• TASK REQUIREMENTS: Note each line in the data holding the string "WellFormed" and report it.

• TASK DATA:
____

-- ==== Sys2Proof/Certificates/Slice0/Obligations.lean ====
section
/-! DEFINITION. The statements for the provers. A statement of a result is its instruction's completion statement too: its conclusion is a next state of exec. -/

open Sys2Proof Sys2Proof.Machine

/-! ## Encoding -/

/-- Encoding is the inverse of decoding (R95): every well-formed instruction, with every operand, is read back
from its two bytes, and the bytes after it are left. The opcode values are the spec's decisions D1 and D2. -/
def Obligations.DecodeReadsBackEveryEncoding : Prop :=
  ∀ (i : Instr) (rest : List Byte), i.WellFormed = true → decode (encode i ++ rest) = .ok (i, rest)

/-- Words that agree on the bits R89 does not mark x decode alike: the x bits are ignored (R90, the spec's
decision D9). The mode and op bits that are operands of a row count as read. -/
def Obligations.UnusedBitsAreIgnored : Prop :=
  ∀ w w' : Word, w &&& (decodeWord w).readMask = w' &&& (decodeWord w).readMask → decodeWord w' = decodeWord w

/-- Encoding what a word decodes to gives that word with every unread bit 0, the canonical encoding (R90, R95). -/
def Obligations.EncoderWritesZeroInUnusedBits : Prop :=
  ∀ w : Word, encodeWord (decodeWord w) = w &&& (decodeWord w).readMask

/-- Every word lies in the opcode table's row of the instruction it decodes to, and in no other row: a row that
a word matches is its own (R84, R86, R89). -/
def Obligations.EveryWordLiesInItsTableRowAlone : Prop :=
  ∀ (w : Word) (j : Instr),
    w &&& (decodeWord w).row.mask = (decodeWord w).row.value ∧
    (w &&& j.row.mask = j.row.value → j.row = (decodeWord w).row)

/-- The words 0xE000 to 0xFFFF, and no others, are illegal; executing one halts the core with cause
ILLEGAL_OPCODE (R91). -/
def Obligations.IllegalWordsAreThoseFromE000 : Prop :=
  ∀ w : Word,
    ((∃ op, decodeWord w = .illegal op) ↔ 0xE000 ≤ w.toNat) ∧
    (0xE000 ≤ w.toNat → ∀ s : State, ∃ t, exec (decodeWord w) s = .next t ∧
      t.halted = true ∧ t.latches.cause = .illegalOpcode ∧ t.latches.op.toNat = w.toNat / 4096)

/-- Words written out from the spec's encodings (R89, R95, R96 and its examples) decode to the instructions
they stand for. A sanity statement. -/
def Obligations.SpecWordsDecodeAsWritten : Prop :=
  decodeWord 0b0011_000_000000101#16 = .movi 0 5 ∧
  decodeWord 0b1101_011_000_001_000#16 = .add 0 1 ∧
  decodeWord 0b0010_001_011_000000#16 = .mov 1 3 ∧
  decodeWord 0b1101_010_010_001_000#16 = .store 2 1 ∧
  decodeWord 0b1010_101_000_000000#16 = .call 5 ∧
  decodeWord 0b1011_010_010_000000#16 = .stdoutPstr 2 ∧
  decodeWord 0b1100_000_011_000000#16 = .stdinLine 3 ∧
  decodeWord 0b1110_000_000_000000#16 = .illegal 0xE

/-! ## The step -/

/-- When the two bytes at the pc decode to `i`, a running core's step is `i`'s meaning with the pc advanced by
2, mod 2^20 (R110, R111). -/
def Obligations.StepRunsTheInstructionAtThePc : Prop :=
  ∀ (s : State) (i : Instr), s.halted = false →
    decode [s.mem.read8 s.pc, s.mem.read8 (s.pc + 1)] = .ok (i, []) →
    step s = exec i { s with pc := BitVec.ofNat 20 (s.pc.toNat + 2) }

/-- An instruction the loader writes at the pc is the one the next step runs: its bytes, loaded, are fetched
and decoded back to it (R70, R95, R244). -/
def Obligations.LoadedInstructionRunsNext : Prop :=
  ∀ (s : State) (i : Instr), s.halted = false → s.mem.wf = true → i.WellFormed = true →
    step (s.hostLoad s.pc.toNat (encode i)) =
      exec i { s.hostLoad s.pc.toNat (encode i) with pc := BitVec.ofNat 20 (s.pc.toNat + 2) }

/-- A halted core takes no step: a step and a run of any length give the state back (R116, the spec's decision
D27). -/
def Obligations.HaltedCoreStaysAsItIs : Prop :=
  ∀ (s : State) (n : Nat), s.halted = true → step s = .next s ∧ Sys2Proof.core.run n s = .next s

/-- A step has a next state but in two cases, the steps that never complete: a string output when no byte of
memory is 0x00 (R180, D15), and an input request of a console that never answers (R182). It is never refused,
and no memory access faults (R52). The two fault names are the model's (log 5, log 6). -/
def Obligations.StepCompletesButForTwoWaits : Prop :=
  ∀ s : State,
    (∃ t, step s = .next t) ∨
    (step s = .fault .scanNeverEnds ∧ s.halted = false ∧ (∀ a : Addr, s.mem.read8 a ≠ 0) ∧
      (s.fetchInstr = .stdoutStr ∨ ∃ r, s.fetchInstr = .stdoutPstr r)) ∨
    (step s = .fault .stdinUnanswered ∧ s.halted = false ∧ s.console.pending = [] ∧ s.console.rest = .silent ∧
      ∃ m r, s.fetchInstr = .stdinLine r ∨ s.fetchInstr = .stdinInt r ∨ s.fetchInstr = .stdinIntAlt23 m r ∨
        s.fetchInstr = .stdinIntAlt47 m r)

____

• OUTPUT:
  ∀ (i : Instr) (rest : List Byte), i.WellFormed = true → decode (encode i ++ rest) = .ok (i, rest)
  ∀ (s : State) (i : Instr), s.halted = false → s.mem.wf = true → i.WellFormed = true →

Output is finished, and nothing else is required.